As we get closer to my sons’ first birthday (now less than two weeks away, can you believe it?!), I find that, rather than feeling excited about this milestone in their lives, I am reflecting on far less happy thoughts. When I think back on this time a year ago, I find myself thinking less about how happy I was to finally be a mother and more about how miserable I felt physically and how anxious I felt mentally in the two weeks leading up to their birth.
I know that a lot of parents like to tell their children their birth stories on their birthdays. I don’t see myself doing that because their birth story isn’t entirely a happy memory for me. Certainly it’s happy in the sense that I was overjoyed to welcome my sons into the world and relieved that they were healthy and did well, despite being almost six weeks early. But it was far from the ideal birth experience I think most mothers would hope for.

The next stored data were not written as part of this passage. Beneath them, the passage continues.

theorem decodeWith_opAdd (h : c.Legal) (hadd : c.addDispatch = true) (a b : Byte) :
    decodeWith c c.opAdd a b = .add a b := by
  rcases decodeWith_kinds c c.opAdd a b with ⟨i, _, hi, _⟩ | ⟨hd, _⟩ | ⟨_, hmem⟩
  · exact absurd hi.symm (h.opcode_ne_opAdd hadd i)
  · exact hd
  · exact absurd (opAdd_mem_opcodes hadd) hmem

theorem decodeWith_eq_instr_iff (h : c.Legal) (ir a b : Byte) (i : Instr) :
    decodeWith c ir a b = .instr i ↔ ir = i.opcode c ∧ i.operands <+: [a, b] := by
  refine ⟨opcode_operands_of_decodeWith_eq_instr, ?_⟩
  rintro ⟨rfl, hops⟩
  exact decodeWith_opcode h hops

theorem decodeWith_eq_add_iff (h : c.Legal) (ir a b : Byte) :
    decodeWith c ir a b = .add a b ↔ c.addDispatch = true ∧ ir = c.opAdd := by
  constructor
  · intro hd
    obtain ⟨hdispatch, hir, _⟩ := dispatched_of_decodeWith_eq_add hd
    exact ⟨hdispatch, hir⟩
  · rintro ⟨hdispatch, rfl⟩
    exact decodeWith_opAdd h hdispatch a b

end

/-- Settles O1: each clause is the table's one equivalence, at an instruction whose operands are the bytes fetched. -/
theorem decodeMatchesWholeOpcodeByte : Obligations.DecodeMatchesWholeOpcodeByte := by
  intro c h ir a b
  have hrow (i : Instr) (hops : i.operands <+: [a, b]) : decodeWith c ir a b = .instr i ↔ ir = i.opcode c := by
    rw [decodeWith_eq_instr_iff h, and_iff_left hops]
  refine ⟨hrow .hlt ?_, hrow (.ldi a b) ?_, hrow (.prn a) ?_, hrow (.mul a b) ?_, hrow (.cmp a b) ?_,
    hrow (.jmp a) ?_, hrow (.jeq a) ?_, hrow (.jne a) ?_, decodeWith_eq_add_iff h ir a b,
    not_mem_opcodes_of_decodeWith_eq_unknown, Machine.decodeWith_of_not_mem a b⟩
  all_goals simp [Instr.operands]

/-! ## Length -/

/-- The shape of every instruction's bytes. -/
theorem encodingShape (i : Instr) : Laws.EncodingShape.Statement i := by
  cases i with
  | hlt => exact Laws.EncodingShape.hlt
  | ldi rd imm => exact Laws.EncodingShape.ldi rd imm
  | prn rs => exact Laws.EncodingShape.prn rs
  | mul rd rs => exact Laws.EncodingShape.mul rd rs
  | cmp ra rb => exact Laws.EncodingShape.cmp ra rb
  | jmp rt => exact Laws.EncodingShape.jmp rt
  | jeq rt => exact Laws.EncodingShape.jeq rt
  | jne rt => exact Laws.EncodingShape.jne rt

@[simp] theorem Decoded.length_instr (i : Instr) : (Decoded.instr i).length = 1 + i.operandCount := rfl

@[simp] theorem Decoded.length_add (rd rs : Byte) : (Decoded.add rd rs).length = 3 := rfl

@[simp] theorem Decoded.length_unknown (opcode : Byte) : (Decoded.unknown opcode).length = 1 := rfl

end Sys2Proof

namespace Sys2Proof.Machine

/-- A step that can fetch performs what its three bytes decode to (40_execution_cycle.md R91, R92). -/
theorem stepWith_of_fetchable {c : Config} {s : State} (hrun : s.run = .running) (hpc : s.pc + 2 < c.memSize) :
    stepWith c s = perform c
      (decodeWith c (s.mem.read s.pc) (s.mem.read (s.pc + 1)) (s.mem.read (s.pc + 2))) s := by
  simp [stepWith_running hrun, cycle, fetch_of_lt hpc]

Although my pregnancy with the boys was far from easy, I had had relatively few complications (apart from gestational diabetes) until I awoke in the early morning hours of January 5--the day after I hit 32 weeks--with a bad headache. A trip to the OB showed that my blood pressure had started to climb, and that was the start of preeclampsia, although I didn't know it at the time. All I knew then was that I'd be on bed rest, and off work, for the duration of my pregnancy.
No one wants to *have to* deliver because she is sick and because it is literally killing her to continue her pregnancy. No one wants to deliver at 34 weeks. No one wants to see her sons only briefly, in a drug-induced haze, during the first hours of their lives, rather than having the opportunity to hold them close and count all their fingers and toes. No mother wants to spend the first couple of days after the birth of her children separated from them, or to leave the hospital without them.
Actually, I kind of hate hearing or reading other people’s birth stories because of the fact that mine isn’t the happy story I wish it had been. It isn’t something I dwell on or think of often—fortunately for me, I always saw pregnancy and delivery as more of a means to an end than as goals in and of themselves—but when I do think of it, it’s not something I really enjoy thinking of.
I don’t like that I feel this way, and I hope that these feelings will not persist throughout my sons’childhood. I have always loved celebrating my birthday—still do, at almost 42(!) years of age—and I want AJ and MJ to think of their birthday as a happy day, too. To me, your birthday is the one day of the year that is all about you.
I hope that the older my sons get, the more I will be able to celebrate their presence in my life on their birthday, celebrate THEM, and the less I will think about the actual day of their birth.